*** Opening Provided entries ***
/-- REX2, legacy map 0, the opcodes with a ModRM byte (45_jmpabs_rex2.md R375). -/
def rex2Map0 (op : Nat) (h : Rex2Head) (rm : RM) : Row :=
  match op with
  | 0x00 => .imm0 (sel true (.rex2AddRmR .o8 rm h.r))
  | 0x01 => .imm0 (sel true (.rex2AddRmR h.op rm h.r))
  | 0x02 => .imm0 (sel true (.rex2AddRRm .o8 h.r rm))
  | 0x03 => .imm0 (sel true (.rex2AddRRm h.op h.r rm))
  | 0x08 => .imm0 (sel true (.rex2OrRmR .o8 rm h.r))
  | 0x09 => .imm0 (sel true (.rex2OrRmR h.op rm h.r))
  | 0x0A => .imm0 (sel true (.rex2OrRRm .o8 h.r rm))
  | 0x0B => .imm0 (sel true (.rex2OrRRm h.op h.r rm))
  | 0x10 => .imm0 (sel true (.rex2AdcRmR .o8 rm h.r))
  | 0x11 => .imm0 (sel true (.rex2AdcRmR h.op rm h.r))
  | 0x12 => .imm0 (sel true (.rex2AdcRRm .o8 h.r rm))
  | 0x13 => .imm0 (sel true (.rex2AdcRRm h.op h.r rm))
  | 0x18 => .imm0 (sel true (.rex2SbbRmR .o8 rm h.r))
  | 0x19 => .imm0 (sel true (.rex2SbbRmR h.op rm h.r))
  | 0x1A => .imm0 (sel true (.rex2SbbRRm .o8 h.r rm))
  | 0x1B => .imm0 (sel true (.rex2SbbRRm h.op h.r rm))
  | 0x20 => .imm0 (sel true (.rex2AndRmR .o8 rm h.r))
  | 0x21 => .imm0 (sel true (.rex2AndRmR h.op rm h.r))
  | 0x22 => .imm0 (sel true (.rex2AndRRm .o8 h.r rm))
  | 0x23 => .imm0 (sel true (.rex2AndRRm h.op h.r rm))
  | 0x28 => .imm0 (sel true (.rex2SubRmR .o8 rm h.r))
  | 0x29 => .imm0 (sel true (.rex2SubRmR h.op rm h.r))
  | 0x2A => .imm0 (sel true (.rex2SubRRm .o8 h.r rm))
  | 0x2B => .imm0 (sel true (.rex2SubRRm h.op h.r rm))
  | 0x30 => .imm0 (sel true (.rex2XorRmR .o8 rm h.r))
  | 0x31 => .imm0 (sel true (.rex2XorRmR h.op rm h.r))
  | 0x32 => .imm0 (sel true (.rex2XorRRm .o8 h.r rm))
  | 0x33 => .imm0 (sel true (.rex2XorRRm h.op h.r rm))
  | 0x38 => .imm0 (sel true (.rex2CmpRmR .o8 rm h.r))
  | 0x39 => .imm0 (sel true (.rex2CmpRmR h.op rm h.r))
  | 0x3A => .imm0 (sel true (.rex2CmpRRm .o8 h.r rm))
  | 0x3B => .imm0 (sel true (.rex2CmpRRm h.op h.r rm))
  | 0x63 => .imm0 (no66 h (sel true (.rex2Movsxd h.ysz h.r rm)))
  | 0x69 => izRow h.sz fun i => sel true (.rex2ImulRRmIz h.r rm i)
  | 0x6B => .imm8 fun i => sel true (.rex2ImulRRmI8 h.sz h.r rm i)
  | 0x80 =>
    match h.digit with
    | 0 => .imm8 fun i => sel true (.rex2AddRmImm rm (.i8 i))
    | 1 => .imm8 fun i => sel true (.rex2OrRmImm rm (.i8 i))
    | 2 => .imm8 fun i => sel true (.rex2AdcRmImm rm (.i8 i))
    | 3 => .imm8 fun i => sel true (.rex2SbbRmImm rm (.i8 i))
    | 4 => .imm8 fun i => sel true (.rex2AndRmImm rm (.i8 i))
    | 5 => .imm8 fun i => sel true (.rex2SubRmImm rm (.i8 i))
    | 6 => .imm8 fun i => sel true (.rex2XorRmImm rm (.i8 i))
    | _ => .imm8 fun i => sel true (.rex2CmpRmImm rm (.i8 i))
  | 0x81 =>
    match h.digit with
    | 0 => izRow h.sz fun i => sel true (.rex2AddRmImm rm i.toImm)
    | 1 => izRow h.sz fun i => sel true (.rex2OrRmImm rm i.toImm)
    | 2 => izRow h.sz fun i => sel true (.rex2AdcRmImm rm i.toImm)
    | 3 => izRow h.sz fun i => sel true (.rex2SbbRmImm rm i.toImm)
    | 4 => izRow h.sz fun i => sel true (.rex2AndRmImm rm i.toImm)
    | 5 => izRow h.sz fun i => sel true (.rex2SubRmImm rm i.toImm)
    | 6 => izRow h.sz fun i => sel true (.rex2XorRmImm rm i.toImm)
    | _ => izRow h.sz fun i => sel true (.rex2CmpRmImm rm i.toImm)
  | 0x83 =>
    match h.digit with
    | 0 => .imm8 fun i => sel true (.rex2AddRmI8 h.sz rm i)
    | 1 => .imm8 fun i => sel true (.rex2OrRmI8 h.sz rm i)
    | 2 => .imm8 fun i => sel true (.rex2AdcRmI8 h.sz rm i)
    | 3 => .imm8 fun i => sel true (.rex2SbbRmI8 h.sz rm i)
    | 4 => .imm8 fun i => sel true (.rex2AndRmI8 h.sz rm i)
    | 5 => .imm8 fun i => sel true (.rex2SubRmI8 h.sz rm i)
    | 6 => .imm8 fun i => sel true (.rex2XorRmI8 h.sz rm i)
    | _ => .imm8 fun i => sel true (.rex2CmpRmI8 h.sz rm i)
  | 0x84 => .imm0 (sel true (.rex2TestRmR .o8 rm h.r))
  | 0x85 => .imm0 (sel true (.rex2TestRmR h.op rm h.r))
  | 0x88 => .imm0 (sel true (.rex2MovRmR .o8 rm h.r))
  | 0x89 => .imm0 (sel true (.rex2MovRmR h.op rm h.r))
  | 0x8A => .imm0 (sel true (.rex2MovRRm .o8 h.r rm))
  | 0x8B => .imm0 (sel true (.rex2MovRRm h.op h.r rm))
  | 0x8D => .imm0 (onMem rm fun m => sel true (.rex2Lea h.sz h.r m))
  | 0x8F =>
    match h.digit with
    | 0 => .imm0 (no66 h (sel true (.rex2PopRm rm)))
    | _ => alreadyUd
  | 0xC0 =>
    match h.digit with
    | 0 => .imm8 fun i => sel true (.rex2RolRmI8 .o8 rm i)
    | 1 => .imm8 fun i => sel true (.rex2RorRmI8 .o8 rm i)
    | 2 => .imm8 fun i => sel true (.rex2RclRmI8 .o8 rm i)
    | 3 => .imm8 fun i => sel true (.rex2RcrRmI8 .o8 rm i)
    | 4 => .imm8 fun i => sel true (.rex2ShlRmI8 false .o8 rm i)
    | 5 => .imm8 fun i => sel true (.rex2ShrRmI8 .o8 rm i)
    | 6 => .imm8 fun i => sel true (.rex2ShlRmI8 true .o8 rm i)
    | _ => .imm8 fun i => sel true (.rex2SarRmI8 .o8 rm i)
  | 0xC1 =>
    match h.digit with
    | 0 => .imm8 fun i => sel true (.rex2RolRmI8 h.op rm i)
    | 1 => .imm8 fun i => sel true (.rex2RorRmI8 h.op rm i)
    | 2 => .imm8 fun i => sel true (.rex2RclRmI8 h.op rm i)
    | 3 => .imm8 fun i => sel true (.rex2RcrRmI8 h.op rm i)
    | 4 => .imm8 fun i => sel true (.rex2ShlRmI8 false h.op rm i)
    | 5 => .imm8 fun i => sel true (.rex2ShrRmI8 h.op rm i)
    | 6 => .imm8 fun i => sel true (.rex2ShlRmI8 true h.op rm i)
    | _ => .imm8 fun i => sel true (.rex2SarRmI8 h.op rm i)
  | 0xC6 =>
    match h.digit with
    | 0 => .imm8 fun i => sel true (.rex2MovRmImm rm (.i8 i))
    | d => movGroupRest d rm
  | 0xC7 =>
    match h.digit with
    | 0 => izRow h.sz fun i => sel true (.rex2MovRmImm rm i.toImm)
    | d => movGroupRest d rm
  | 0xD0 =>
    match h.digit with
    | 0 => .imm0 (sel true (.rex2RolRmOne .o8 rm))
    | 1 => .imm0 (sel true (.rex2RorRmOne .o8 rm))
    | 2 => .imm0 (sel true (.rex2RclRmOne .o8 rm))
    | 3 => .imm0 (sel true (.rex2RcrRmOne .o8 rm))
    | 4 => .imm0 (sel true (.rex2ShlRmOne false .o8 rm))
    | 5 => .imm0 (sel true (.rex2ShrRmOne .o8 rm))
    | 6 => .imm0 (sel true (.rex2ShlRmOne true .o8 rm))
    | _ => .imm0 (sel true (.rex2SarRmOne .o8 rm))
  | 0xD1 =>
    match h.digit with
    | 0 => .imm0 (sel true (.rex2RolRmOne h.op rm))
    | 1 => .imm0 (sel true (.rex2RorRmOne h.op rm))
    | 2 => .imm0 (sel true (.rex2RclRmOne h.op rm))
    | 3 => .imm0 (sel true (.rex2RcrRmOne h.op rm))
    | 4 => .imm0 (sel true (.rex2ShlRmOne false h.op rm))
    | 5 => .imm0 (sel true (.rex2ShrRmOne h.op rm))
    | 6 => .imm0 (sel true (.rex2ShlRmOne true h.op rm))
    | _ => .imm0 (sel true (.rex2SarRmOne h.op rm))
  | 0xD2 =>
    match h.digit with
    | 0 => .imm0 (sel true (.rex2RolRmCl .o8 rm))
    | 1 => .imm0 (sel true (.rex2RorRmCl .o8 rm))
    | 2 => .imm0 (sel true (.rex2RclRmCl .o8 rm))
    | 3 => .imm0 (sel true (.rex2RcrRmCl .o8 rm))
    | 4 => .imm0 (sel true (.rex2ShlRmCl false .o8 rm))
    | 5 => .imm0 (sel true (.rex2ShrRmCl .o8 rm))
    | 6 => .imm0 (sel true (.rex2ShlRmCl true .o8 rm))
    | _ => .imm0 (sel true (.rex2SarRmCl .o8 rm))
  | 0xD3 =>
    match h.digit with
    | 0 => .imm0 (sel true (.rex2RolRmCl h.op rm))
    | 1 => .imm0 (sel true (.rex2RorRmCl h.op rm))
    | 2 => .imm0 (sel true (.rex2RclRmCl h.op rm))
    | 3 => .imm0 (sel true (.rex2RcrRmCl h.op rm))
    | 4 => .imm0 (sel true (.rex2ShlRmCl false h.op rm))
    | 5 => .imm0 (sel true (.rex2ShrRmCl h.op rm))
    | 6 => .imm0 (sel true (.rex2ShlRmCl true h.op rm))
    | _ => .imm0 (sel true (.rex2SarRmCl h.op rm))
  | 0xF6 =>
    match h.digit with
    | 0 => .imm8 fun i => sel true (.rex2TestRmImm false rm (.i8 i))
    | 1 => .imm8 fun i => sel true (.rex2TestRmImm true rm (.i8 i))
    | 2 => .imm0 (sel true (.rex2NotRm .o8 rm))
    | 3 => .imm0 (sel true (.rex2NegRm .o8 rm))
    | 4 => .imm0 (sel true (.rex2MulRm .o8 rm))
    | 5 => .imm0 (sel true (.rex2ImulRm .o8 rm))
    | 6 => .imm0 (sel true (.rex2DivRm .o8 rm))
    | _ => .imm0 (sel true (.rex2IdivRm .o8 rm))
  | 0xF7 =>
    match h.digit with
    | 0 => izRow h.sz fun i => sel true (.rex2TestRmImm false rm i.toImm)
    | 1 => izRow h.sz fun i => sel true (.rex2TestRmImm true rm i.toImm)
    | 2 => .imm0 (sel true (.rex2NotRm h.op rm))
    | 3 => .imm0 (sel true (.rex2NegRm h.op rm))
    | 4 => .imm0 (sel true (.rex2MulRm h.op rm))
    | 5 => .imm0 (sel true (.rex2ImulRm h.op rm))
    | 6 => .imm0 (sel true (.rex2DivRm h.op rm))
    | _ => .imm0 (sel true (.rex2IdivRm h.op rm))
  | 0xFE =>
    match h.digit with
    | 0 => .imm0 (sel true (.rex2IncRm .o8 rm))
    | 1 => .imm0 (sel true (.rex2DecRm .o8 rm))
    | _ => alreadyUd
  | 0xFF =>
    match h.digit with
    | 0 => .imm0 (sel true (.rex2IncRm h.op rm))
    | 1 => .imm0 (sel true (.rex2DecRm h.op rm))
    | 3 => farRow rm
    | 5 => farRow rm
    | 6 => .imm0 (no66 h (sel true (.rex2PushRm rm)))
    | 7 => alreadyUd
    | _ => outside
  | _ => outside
*** Closing Provided entries ***
*** Opening Provided entries ***
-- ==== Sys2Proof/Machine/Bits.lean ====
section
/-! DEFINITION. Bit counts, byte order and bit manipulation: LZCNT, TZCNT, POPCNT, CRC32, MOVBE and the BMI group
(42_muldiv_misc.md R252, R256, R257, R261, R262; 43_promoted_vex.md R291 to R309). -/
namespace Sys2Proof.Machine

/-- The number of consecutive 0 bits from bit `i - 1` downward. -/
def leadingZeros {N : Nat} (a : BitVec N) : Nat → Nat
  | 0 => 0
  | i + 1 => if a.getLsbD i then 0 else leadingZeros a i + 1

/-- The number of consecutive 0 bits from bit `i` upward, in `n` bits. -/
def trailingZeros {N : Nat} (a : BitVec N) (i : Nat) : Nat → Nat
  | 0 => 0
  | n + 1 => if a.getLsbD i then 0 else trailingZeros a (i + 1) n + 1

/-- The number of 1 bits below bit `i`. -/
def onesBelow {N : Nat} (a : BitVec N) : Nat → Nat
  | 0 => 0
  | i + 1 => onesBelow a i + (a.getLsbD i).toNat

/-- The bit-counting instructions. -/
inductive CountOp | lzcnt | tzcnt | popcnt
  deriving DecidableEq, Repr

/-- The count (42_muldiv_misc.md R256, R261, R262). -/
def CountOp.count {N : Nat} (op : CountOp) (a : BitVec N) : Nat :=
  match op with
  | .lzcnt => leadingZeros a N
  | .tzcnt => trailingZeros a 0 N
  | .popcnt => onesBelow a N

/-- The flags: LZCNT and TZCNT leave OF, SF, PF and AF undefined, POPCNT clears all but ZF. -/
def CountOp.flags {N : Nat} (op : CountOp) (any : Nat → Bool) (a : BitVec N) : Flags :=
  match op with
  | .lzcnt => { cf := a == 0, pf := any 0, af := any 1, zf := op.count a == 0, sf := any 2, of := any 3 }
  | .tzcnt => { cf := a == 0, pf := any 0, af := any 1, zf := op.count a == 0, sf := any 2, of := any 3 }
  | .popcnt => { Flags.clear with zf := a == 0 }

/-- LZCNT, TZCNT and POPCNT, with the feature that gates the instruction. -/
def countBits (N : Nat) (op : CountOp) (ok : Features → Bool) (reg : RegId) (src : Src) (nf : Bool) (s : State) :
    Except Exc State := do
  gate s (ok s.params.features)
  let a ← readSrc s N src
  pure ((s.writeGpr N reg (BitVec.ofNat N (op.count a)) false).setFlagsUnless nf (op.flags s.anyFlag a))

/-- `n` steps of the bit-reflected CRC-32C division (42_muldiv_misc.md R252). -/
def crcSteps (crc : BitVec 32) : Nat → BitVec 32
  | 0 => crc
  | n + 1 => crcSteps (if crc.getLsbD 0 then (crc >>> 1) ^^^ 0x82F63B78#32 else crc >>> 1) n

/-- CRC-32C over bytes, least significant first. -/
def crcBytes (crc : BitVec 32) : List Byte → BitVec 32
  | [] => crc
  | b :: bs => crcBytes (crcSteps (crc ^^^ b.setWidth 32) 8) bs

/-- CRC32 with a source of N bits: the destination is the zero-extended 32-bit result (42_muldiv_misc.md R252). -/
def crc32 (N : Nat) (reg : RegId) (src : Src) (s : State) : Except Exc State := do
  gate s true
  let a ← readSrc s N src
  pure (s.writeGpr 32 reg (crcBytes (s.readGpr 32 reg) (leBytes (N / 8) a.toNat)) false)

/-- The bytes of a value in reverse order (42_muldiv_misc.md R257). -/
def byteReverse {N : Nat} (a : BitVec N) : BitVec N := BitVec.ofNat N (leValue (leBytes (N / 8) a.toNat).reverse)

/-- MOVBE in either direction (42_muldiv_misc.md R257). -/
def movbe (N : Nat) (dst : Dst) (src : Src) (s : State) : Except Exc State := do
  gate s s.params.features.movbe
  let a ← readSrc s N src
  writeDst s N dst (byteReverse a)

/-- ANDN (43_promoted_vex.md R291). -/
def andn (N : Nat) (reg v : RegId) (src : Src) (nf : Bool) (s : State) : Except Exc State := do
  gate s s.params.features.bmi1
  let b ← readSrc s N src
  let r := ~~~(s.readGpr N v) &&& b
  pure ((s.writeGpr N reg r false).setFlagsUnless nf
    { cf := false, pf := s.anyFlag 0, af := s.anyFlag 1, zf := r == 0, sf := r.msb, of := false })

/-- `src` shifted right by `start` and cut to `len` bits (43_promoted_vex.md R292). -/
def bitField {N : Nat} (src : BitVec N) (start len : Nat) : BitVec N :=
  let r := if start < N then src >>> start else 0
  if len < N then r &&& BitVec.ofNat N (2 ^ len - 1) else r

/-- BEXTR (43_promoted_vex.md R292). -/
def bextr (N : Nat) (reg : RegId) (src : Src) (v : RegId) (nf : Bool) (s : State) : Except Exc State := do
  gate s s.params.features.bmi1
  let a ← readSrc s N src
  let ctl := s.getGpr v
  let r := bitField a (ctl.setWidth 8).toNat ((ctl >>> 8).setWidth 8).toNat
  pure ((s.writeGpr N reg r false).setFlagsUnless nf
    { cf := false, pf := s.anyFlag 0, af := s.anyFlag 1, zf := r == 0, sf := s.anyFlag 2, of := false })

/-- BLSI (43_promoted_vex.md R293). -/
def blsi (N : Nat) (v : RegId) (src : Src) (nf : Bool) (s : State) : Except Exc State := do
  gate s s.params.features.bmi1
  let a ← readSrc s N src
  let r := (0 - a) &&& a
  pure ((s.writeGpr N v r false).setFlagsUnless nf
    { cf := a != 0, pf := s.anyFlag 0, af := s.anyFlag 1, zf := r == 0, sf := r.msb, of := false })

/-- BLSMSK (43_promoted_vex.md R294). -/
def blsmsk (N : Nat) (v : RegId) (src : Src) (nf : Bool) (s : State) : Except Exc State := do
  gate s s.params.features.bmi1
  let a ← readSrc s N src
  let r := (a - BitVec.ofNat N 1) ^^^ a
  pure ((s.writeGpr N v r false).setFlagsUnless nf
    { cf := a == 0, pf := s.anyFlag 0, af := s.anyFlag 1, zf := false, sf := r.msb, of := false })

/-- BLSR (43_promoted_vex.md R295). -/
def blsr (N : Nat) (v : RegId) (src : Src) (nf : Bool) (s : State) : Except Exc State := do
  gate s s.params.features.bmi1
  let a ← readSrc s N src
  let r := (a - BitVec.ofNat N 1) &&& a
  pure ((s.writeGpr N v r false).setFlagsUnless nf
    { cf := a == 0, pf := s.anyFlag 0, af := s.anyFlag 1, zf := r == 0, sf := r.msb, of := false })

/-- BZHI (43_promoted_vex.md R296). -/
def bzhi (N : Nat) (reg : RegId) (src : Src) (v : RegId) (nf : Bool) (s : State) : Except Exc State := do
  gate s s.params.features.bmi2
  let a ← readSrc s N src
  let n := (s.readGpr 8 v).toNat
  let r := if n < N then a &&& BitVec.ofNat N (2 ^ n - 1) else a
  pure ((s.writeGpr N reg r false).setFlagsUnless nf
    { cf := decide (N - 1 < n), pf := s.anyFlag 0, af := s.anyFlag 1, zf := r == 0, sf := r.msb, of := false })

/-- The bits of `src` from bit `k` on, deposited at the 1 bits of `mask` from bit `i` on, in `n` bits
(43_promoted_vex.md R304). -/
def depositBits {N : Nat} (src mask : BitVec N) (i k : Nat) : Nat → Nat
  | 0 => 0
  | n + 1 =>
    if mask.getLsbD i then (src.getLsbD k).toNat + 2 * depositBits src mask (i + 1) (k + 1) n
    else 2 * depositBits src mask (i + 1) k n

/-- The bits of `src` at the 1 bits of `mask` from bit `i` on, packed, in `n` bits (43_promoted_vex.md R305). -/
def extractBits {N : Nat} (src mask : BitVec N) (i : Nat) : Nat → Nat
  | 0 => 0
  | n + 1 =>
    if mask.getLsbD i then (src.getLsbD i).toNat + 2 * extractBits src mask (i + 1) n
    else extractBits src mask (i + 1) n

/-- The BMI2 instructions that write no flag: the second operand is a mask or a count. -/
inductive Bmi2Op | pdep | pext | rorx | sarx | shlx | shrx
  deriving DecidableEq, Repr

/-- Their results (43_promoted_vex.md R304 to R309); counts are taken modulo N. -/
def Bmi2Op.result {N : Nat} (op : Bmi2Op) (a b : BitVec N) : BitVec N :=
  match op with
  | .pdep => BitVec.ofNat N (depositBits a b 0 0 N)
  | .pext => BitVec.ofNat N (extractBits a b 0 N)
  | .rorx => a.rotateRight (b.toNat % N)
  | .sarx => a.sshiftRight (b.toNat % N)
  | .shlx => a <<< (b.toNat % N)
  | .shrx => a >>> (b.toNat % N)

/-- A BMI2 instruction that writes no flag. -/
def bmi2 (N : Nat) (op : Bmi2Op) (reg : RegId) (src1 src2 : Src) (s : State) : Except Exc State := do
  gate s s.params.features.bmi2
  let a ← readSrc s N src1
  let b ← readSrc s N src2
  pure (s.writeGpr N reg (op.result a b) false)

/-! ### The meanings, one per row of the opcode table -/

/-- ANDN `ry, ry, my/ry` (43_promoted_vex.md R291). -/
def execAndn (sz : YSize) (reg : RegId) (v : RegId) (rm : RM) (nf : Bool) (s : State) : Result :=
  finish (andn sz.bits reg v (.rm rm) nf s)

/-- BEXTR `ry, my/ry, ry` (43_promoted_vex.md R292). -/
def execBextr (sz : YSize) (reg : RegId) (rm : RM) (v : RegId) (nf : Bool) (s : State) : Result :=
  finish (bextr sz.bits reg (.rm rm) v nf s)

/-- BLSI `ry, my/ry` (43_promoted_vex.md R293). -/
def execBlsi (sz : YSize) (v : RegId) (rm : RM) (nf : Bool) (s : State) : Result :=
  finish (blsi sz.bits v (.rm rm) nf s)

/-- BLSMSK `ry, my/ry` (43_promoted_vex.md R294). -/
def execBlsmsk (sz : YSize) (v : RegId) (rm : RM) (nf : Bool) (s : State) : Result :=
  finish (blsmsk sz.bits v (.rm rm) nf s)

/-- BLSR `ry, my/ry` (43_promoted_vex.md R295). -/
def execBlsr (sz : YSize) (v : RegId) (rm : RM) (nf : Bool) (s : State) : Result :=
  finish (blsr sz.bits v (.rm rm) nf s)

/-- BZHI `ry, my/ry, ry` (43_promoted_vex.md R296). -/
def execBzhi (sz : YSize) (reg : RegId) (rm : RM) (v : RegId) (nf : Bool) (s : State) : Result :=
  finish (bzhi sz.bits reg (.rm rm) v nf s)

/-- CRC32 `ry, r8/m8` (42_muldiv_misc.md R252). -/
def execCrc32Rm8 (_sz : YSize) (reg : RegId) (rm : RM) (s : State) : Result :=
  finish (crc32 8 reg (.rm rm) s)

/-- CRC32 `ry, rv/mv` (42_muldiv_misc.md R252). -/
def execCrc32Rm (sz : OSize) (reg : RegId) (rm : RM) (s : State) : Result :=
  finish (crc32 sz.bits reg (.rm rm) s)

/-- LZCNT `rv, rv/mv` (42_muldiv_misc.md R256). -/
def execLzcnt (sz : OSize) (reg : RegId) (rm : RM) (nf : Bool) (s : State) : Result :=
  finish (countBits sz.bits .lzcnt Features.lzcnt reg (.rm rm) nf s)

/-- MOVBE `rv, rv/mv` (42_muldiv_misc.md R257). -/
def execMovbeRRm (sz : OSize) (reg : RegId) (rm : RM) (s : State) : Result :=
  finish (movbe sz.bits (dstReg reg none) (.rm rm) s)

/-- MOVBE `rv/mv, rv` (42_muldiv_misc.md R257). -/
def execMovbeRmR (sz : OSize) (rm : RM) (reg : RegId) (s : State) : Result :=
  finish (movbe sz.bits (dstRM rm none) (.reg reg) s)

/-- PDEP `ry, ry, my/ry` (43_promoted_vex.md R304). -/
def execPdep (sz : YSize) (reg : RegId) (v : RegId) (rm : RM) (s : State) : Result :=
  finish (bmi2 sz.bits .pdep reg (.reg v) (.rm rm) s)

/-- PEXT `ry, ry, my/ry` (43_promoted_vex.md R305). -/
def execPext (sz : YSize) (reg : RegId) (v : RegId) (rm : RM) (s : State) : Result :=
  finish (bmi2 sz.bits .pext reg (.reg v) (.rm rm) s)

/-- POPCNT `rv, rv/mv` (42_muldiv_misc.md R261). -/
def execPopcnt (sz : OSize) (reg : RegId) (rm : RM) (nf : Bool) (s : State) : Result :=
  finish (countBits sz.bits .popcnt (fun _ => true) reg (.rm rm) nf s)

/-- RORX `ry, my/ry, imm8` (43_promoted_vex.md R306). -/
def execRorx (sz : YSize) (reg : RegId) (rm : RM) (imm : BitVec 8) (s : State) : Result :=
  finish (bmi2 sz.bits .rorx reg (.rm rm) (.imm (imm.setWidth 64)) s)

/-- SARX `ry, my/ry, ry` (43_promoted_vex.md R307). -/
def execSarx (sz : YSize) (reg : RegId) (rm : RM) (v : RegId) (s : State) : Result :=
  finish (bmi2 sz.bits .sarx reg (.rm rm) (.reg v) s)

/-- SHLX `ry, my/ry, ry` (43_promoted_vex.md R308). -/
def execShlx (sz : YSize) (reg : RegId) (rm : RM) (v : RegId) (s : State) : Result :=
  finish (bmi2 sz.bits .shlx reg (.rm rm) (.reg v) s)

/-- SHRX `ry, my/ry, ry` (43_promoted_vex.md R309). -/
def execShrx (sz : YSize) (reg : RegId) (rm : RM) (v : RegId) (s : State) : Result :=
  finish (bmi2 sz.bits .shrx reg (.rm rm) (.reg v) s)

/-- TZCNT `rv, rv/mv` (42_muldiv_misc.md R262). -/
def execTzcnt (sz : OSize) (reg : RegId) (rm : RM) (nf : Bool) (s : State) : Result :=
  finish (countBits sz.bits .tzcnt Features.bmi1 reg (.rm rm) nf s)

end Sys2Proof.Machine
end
*** Closing Provided entries ***
> **Task prompt**
Above are the records. Print exactly, and only, the lines from the line with "(45_jmpabs_rex2.md R375). -/" to the line with "(.rex2AddRRm .o8 h.r rm))", both inclusive.

> **Exercise output**
/-- REX2, legacy map 0, the opcodes with a ModRM byte (45_jmpabs_rex2.md R375). -/
def rex2Map0 (op : Nat) (h : Rex2Head) (rm : RM) : Row :=
  match op with
  | 0x00 => .imm0 (sel true (.rex2AddRmR .o8 rm h.r))
  | 0x01 => .imm0 (sel true (.rex2AddRmR h.op rm h.r))
  | 0x02 => .imm0 (sel true (.rex2AddRRm .o8 h.r rm))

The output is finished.